Тяжело вздохнув, Лотар медленно открыл глаза и посмотрел на Калиля.

– Говори.

– Посторонние нам не нужны.

– Это не посторонние. Я доверяю Эоланте как самому себе. Ведь ты умеешь хранить секреты? – обратился он к девушке.

Та довольно заулыбалась и протянула руку для того, чтобы положить ему в рот еще пару виноградин, но Калиль подошел к ней, наклонился и взял за локти, предлагая подняться. Девушка послушалась.

– Наша беседа будет недолгой, моя госпожа, ты не успеешь заскучать. Слуги принесут холодного вина и фруктов, прошу, угощайся и чувствуй себя как дома.

Ограничившись вежливым кивком, девушка скрылась за одной из внутренних дверей.

– Ну? – поторопил Лотар, усаживаясь прямо. – Ты перегрелся на солнце? Немудрено, ходить по базару в такую жару. Чего ты так запыхался, бегом бежал, что ли? И где проклятые травы, которые я жду уже вторую луну?

Калиль рассказал о встрече с Ирфином и голосе Дита в своей голове, благоразумно промолчав о жрицах и их предложении присоединиться к служителям Великого Бога. Лотар разглядывал плошки с фруктами на столе.

– Он тебя не узнал? А ты уверен, что это был Ирфин?

– Конечно, уверен, первые боги тебя побери! Думаешь, я ослеп?! Да я узнаю его даже в ночь новой луны в самом темном в двух мирах лесу!

– Значит, Дит спас тебя.

– Другого объяснения я не вижу.

– Он всегда говорит только со мной. Почему это вдруг он обратился к тебе?

В голосе Лотара послышались ревнивые нотки. На мгновение он превратился в маленького эльфенка, готового расплакаться только потому, что младшему брату досталось больше ягод.

– Понятия не имею. Проклятье, ты вообще слышишь, что я тебе говорю?! Ирфин живет в этом городе! Совсем рядом с нами! Он может найти этот дом! Убить тебя, убить меня! Этого ты хочешь?! Отправиться на тот свет?
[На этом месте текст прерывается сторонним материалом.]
/-- (R224, R226, R227, R229) The forms that move bits or compute on integer lanes: unit, latency, and the number in lane i of
out, as a function of the count n and the width w of lanes, of o1, T, o2, and o3. -/
def moveForm : Instr → Option (VecUnit × Nat × (Nat → Nat → W512 → W512 → W512 → Nat → Nat))
  | .vsel u => some (u, 3, fun _ w a b m i => if m.getLsbD i then lane a w i else lane b w i)
  | .vand u => some (u, 3, fun _ w a b _ i => lane (a &&& b) w i)
  | .vor u => some (u, 3, fun _ w a b _ i => lane (a ||| b) w i)
  | .vxor u => some (u, 3, fun _ w a b _ i => lane (a ^^^ b) w i)
  | .vnot u => some (u, 3, fun _ w _ b _ i => lane (~~~b) w i)
  | .vshl u => some (u, 3, fun _ w a b _ i => (BitVec.ofNat w (lane a w i) <<< ((b.extractLsb' 0 8).toNat % w)).toNat)
  | .vshr u => some (u, 3, fun _ w a b _ i => (BitVec.ofNat w (lane a w i) >>> ((b.extractLsb' 0 8).toNat % w)).toNat)
  | .vsar u => some (u, 3, fun _ w a b _ i => ((BitVec.ofNat w (lane a w i)).sshiftRight ((b.extractLsb' 0 8).toNat % w)).toNat)
  | .vaddI u => some (u, 3, fun _ w a b _ i => (BitVec.ofNat w (lane a w i) + BitVec.ofNat w (lane b w i)).toNat)
  | .vsubI u => some (u, 3, fun _ w a b _ i => (BitVec.ofNat w (lane a w i) - BitVec.ofNat w (lane b w i)).toNat)
  | .vmulI u => some (u, 3, fun _ w a b _ i => (BitVec.ofNat w (lane a w i) * BitVec.ofNat w (lane b w i)).toNat)
  | .vperm u => some (u, 3, fun n w a b _ i => lane b w ((a.extractLsb' (8 * i) 6).toNat % n))
  | .vbcast u => some (u, 3, fun n w a b _ _ => lane b w ((a.extractLsb' 0 6).toNat % n))
  | .vslide u => some (u, 3, fun n w a b m i =>
      let k := i + min (m.extractLsb' 0 7).toNat n
      if k < n then lane a w k else lane b w (k - n))
  | .vzip u => some (u, 3, fun n w a b m i =>
      let h := if m.getLsbD 0 then n / 2 else 0
      if i % 2 = 0 then lane a w (i / 2 + h) else lane b w (i / 2 + h))
  | .vunzip u => some (u, 3, fun n w a b m i =>
      let k := 2 * i + if m.getLsbD 0 then 1 else 0
      if k < n then lane a w k else lane b w (k - n))
  | _ => none

/-- (R225) The mask forms: unit, and out from o1, T and n. -/
def maskForm : Instr → Option (VecUnit × (W512 → W512 → Nat → W512))
  | .mand u => some (u, fun a b n => BitVec.ofFnLE fun i : Fin 512 => decide (i.val < n) && (a.getLsbD i.val && b.getLsbD i.val))
  | .mor u => some (u, fun a b n => BitVec.ofFnLE fun i : Fin 512 => decide (i.val < n) && (a.getLsbD i.val || b.getLsbD i.val))
  | .mnot u => some (u, fun _ b n => BitVec.ofFnLE fun i : Fin 512 => decide (i.val < n) && !b.getLsbD i.val)
  | .mpopc u => some (u, fun _ b n => BitVec.ofNat 512 ((List.range n).countP b.getLsbD))
  | .mfirst u => some (u, fun _ b n => BitVec.ofNat 512 ((List.range n).findIdx b.getLsbD))
  | _ => none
– Меня хранит моя госпожа.

– Не будь глупцом, Лотар. Дар твоей госпожи получить сложно, а вот забрать его она может в любой момент и с легкостью. Ты – всего лишь игрушка в руках существа, которому посчастливилось родиться в деревне Сновидцев, а потом получить бессмертие. Откуда тебе знать, что ты получил дар от Охотницы? А если это его магия? Он спас тебя от…

– Мое имя Йонас, – перебил Лотар. – То, что произошло в деревне, было моим посвящением. И я прошел это испытание. Выдержал его с честью. Советую говорить со жрецом госпожи снов повежливее.

Калиль в сердцах пнул пустой винный кувшин. Тот завертелся на каменном полу и чудом не разбился, столкнувшись со стволом миниатюрного деревца с аккуратной кроной.

– С таким же успехом я могу ходить по лесу в предутренних сумерках, не боясь наступить на ядовитую ящерицу, и говорить, что меня, целителя, хранит бог Эрфиан! Ты выпил слишком много вина, Лотар?! Дит Сновидец сказал, что мы должны уйти отсюда сегодня же!

Собеседник насмешливо изогнул бровь.

– Мгновение назад ты сказал, что не веришь ему. А теперь утверждаешь, что мы должны уходить?

– Я утверждаю, что нам нужно уйти, потому что я хочу жить. Боги дали нам разум не для того, чтобы мы во всем полагались на их волю.

– И куда же мы пойдем, Калиль?

– На восток, на юг, на запад. Куда угодно. Главное – не на север. Ты же не хочешь оказаться в северных землях? Говорят, там живут Незнакомцы.

– Вранье, – отрубил Лотар.

Несколько минут они молчали, переводя дыхание и прислушиваясь к трелям птиц. Солнце почти спряталось за горизонт, ставни окон на городских улицах закрывались в ожидании ночи. Наверное, торговцы на базаре уже складывают свои товары. Вечером туда придут вампиры и будут предлагать совсем другое. Например, светлых эльфиек…

– И вот еще что, – нарушил молчание Калиль. – Я думаю, нам стоит обзавестись воином.

– Такого, с которым мы не убоимся страшных Незнакомцев из северных земель?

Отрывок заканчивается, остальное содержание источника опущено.